(Dataset entries)
-- ==== Sys2Proof/Machine/CnvCommit.lean ====
section
/-! DEFINITION. The commits of the canvas pages with their checks, and how an OT0 picture begins (R127, R128, R133, R136, R137, R140, R144). -/

namespace Sys2Proof.Machine

/-! ### Commits (R127, R133, R136, R137, R140, R144) -/

/-- The registers as they would be once the pages that wait have committed. -/
def cnvStaged (s : State) (a : Nat) : Word :=
  if blockOfPage (pageOf a) = 4 ∧ commitPending s (pageOf a) then rget s a else uget s a

def lyrOn (u : Nat → Word) (l : Nat) : Bool := bitAt (u (R.CNV_LYR_CTRL l)) 0
def lyrSrc (u : Nat → Word) (l : Nat) : Nat := getBits (u (R.CNV_LYR_CTRL l)) 2 1
def lyrStream (u : Nat → Word) (l : Nat) : Nat := getBits (u (R.CNV_LYR_CTRL l)) 31 16
def lyrX (u : Nat → Word) (l : Nat) : Nat := getBits (u (R.CNV_LYR_XY l)) 13 0
def lyrY (u : Nat → Word) (l : Nat) : Nat := getBits (u (R.CNV_LYR_XY l)) 28 16
def lyrW (u : Nat → Word) (l : Nat) : Nat := getBits (u (R.CNV_LYR_WH l)) 13 0 + 1
def lyrH (u : Nat → Word) (l : Nat) : Nat := getBits (u (R.CNV_LYR_WH l)) 28 16 + 1

/-- Two enabled layers take the same source, or (cascade) the same stream. -/
def sameSource (u : Nat → Word) (a b : Nat) : Bool :=
  lyrSrc u a == lyrSrc u b && (lyrSrc u a != 3 || lyrStream u a == lyrStream u b)

/-- A layer that is live in some pictures: a pipeline layer while PACE is not 0. -/
def mayBeLive (u : Nat → Word) (l : Nat) : Bool := lyrOn u l && decide (lyrSrc u l ≤ 1) && decide (schedPace u ≠ 0)

def footprintsMeet (u : Nat → Word) (a b : Nat) : Bool :=
  decide (lyrX u a < lyrX u b + lyrW u b ∧ lyrX u b < lyrX u a + lyrW u a ∧
    lyrY u a < lyrY u b + lyrH u b ∧ lyrY u b < lyrY u a + lyrH u a)

/-- The first layer for which the staged layers fail R127. -/
def layersFail (u : Nat → Word) : Option Nat :=
  match lowest 8 fun l => lyrOn u l &&
      (decide (canvasW u < lyrX u l + lyrW u l ∨ canvasH u < lyrY u l + lyrH u l) ||
       (upto l).any fun k => lyrOn u k && (sameSource u k l || (mayBeLive u k && mayBeLive u l && footprintsMeet u k l))) with
  | some l => some l
  | none => if (schedPace u = 1 ∨ schedPace u = 2) ∧ pacingLayer u = none then some 0 else none

/-- The register offset at which the slots do not end within WF_PERIOD, the part of R136 that a change of the period can break. -/
def slotsEndFail (u : Nat → Word) : Option Nat :=
  let n := viewCount u
  if wfPeriod u < (slotOfs u (n - 1) + slotLen u (n - 1)) * 65536 then some (0x0A4 + 8 * (n - 1)) else none

/-- The register offset at which the slot schedule fails R136. -/
def slotsFail (u : Nat → Word) : Option Nat :=
  let n := viewCount u
  match lowest n fun v => decide (slotLen u v < 1000) with
  | some v => some (0x0A4 + 8 * v)
  | none =>
    match lowest n fun v => decide (v + 1 < n ∧ slotOfs u (v + 1) < slotOfs u v + slotLen u v) with
    | some v => some (0x0A0 + 8 * (v + 1))
    | none => slotsEndFail u

/-- The register offset at which the schedule fails R137 or R140. -/
def schedFail (u : Nat → Word) : Option Nat :=
  if !schedLock u then none
  else if schedPace u = 0 then some 0x060
  else if (u R.CNV_LOCK_DELAY).toNat < (getBits (u R.CNV_SCHED) 17 8 + 80) * 1000 then some 0x064
  else none

/-- Why MAP_SEL cannot go into use: the bank's state (R133). -/
def mapSelFail (s : State) (u : Nat → Word) : Option Nat :=
  let b := bankOf u
  let st := mapState s b
  if st ≠ 2 ∨ nth [] s.cnv.checked b ≠ mapValues u b then some st else none

/-- The register offset at which the monitor view fails R144. -/
def monFail (u : Nat → Word) : Option Nat :=
  let b := monBox u
  if !monOn u then none
  else if monW u % b ≠ 0 ∨ monH u % b ≠ 0 ∨ monW u / b < 64 ∨ 8192 < monW u / b ∨ monH u / b < 64 ∨ 4320 < monH u / b then some 0x048
  else if canvasW u < monX u + monW u ∨ canvasH u < monY u + monH u then some 0x044
  else none

/-- After a commit of the layers: a host layer that shows another buffer offers it to its send streams; a stream whose layer is now disabled reports it once (R257). -/
def layersCommitted (before s : State) : State :=
  let s1 := (upto 8).foldl (fun s l =>
    if layerOn s l && layerSrc s l == 2 && decide (uget s (R.CNV_LYR_HOST_SEL l) ≠ uget before (R.CNV_LYR_HOST_SEL l)) then
      sendOffer l (b2n (ubit s (R.CNV_LYR_HOST_SEL l) 0)) (merNow s) s
    else s) s
  (upto 8).foldl (fun s k =>
    let l := rfld s (R.CMP_SEND_CTRL k) 3 1
    if rbit s (R.CMP_SEND_CTRL k) 0 && layerOn before l && !layerOn s l then
      raiseErr (pg 11 0) 0x18 (w32 k) (setCmp { s.cmp with waiting := s.cmp.waiting.filter fun j => !waitsOn k j } s)
    else s) s1

/-- A bank goes into use: E_NO_TILE may be raised for it again (R181). -/
def tlkNewBank (bank : Nat) (s : State) : State := { s with tlk := s.tlk.map fun t => { t with noTile := t.noTile.filter (· != bank) } }

/-- A CNV page's waiting commit applies or fails whole (R36, R79). The slot schedule is checked with the slots at a commit of page 2;
at one of page 0, which holds WF_PERIOD, its end is (DESIGN CHOICE, log 133). -/
def cnvCommit (k : Nat) (s : State) : State :=
  let n := pg 4 k
  let u := cnvStaged s
  if !commitPending s n then s
  else if k = 0 then
    (match schedFail u <|> slotsEndFail u, layersFail u with
     | some off, _ => commitFail n 0x19 (w32 off) s
     | none, some l => commitFail n 0x17 (w32 l) s
     | none, none => commitApply n s)
  else if k = 1 then
    (match layersFail u with
     | some l => commitFail n 0x17 (w32 l) s
     | none => layersCommitted s (commitApply n s))
  else if k = 2 then
    (match slotsFail u, mapSelFail s u with
     | some off, _ => commitFail n 0x19 (w32 off) s
     | none, some st => commitFail n 0x15 (w32 st) s
     | none, none =>
       let s1 := commitApply n s
       if bankOf (uget s1) = bankOf (uget s) then s1 else tlkNewBank (bankOf (uget s1)) s1)
  else
    match monFail u with
    | some off => commitFail n 0x1B (w32 off) s
    | none => commitApply n s

/-- The picture start is the shadow boundary of every CNV page (R125). -/
def cnvCommits (s : State) : State := cnvCommit 3 (cnvCommit 2 (cnvCommit 1 (cnvCommit 0 s)))

/-! ### An OT0 picture begins (R128) -/

/-- A picture in composition takes a pipeline's picture live, in place of what its layer's store gave (R128). -/
def joinLive (l p sof : Nat) (c : CnvPic) (s : State) : State :=
  let live := c.live ++ [(l, p, sof)]
  let c1 := { c with live := live, stored := c.stored.filter fun e => e.1 != l }
  rsetBit (R.CNV_LYR_STATE l) 1 true { s with cnv := { s.cnv with
    pics := s.cnv.pics.map fun x => if x.seq = c.seq then c1 else x
    bufs := setNth s.cnv.bufs c.buf { canvasBuf s c.buf with live := live } } }

/-- The newest picture in composition, if a SOF of the other pipeline falls within SYNC_WIN of its own (R128). -/
def syncPic (s : State) (p sof : Nat) : Option CnvPic :=
  match s.cnv.pics.getLast? with
  | none => none
  | some c =>
    let u := useOf c.use
    if schedPace u ≠ 0 ∧ schedPace u ≠ p + 1 ∧ within sof c.start (getBits (u R.CNV_SYNC_WIN) 15 0) then some c else none

/-- A pipeline's OT0 starts a picture at its accepted SOF (R128). At a pacing SOF, where a picture starts, it is judged by the
values the commits of that picture start put in use (R125). A picture that will not have its layer's size is withdrawn with E_LAYER_SIZE. -/
def ot0Begin (p id sof w h : Nat) (delivered : Bool) (s : State) : State :=
  let starts := decide (pacePipe s = some p)
  let t := if starts && cnvRuns s then cnvCommits s else s
  let s0 := sweepOt0 (if starts then { s with cnv := { s.cnv with paceSof := some sof } } else s)
  let add := fun o s => { s with cnv := { s.cnv with ot0 := s.cnv.ot0 ++ [o] } }
  match layerOfPipe t p with
  | none => s0
  | some l =>
    let bad := delivered && !(decide (w = layerW t l ∧ h = layerH t l))
    let s1 := if bad then raiseErr (pg 4 1) 0x18 (w32 (l + id * 65536)) s0 else s0
    let o : Ot0Pic := { pipe := p, id := id, sof := sof, layer := some l, withdrawn := bad || !delivered }
    let joins := if starts then none else syncPic s p sof
    let s2 := match joins with | some c => joinLive l p sof c s1 | none => s1
    if o.withdrawn then (match joins with | some c => picAbandon c.buf (add o s2) | none => add o s2)
    else if (joins.isSome || decide (starts ∧ pacePipe t = some p)) && !sendBound s2 l then add o s2
    else
      match storePick s2 l with
      | some b => add { o with store := some b } (storeBegin l b s2)
      | none => add o s2

end Sys2Proof.Machine
end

- _EXERCISE PROMPT_: Repeat the entries above verbatim, but only from the line that has "match lowest n fun v => decide (slotLen" down to the line that has "or R140. -/", inclusive.

- _RESPONSE TO THIS EXERCISE_:
  match lowest n fun v => decide (slotLen u v < 1000) with
  | some v => some (0x0A4 + 8 * v)
  | none =>
    match lowest n fun v => decide (v + 1 < n ∧ slotOfs u (v + 1) < slotOfs u v + slotLen u v) with
    | some v => some (0x0A0 + 8 * (v + 1))
    | none => slotsEndFail u

/-- The register offset at which the schedule fails R137 or R140. -/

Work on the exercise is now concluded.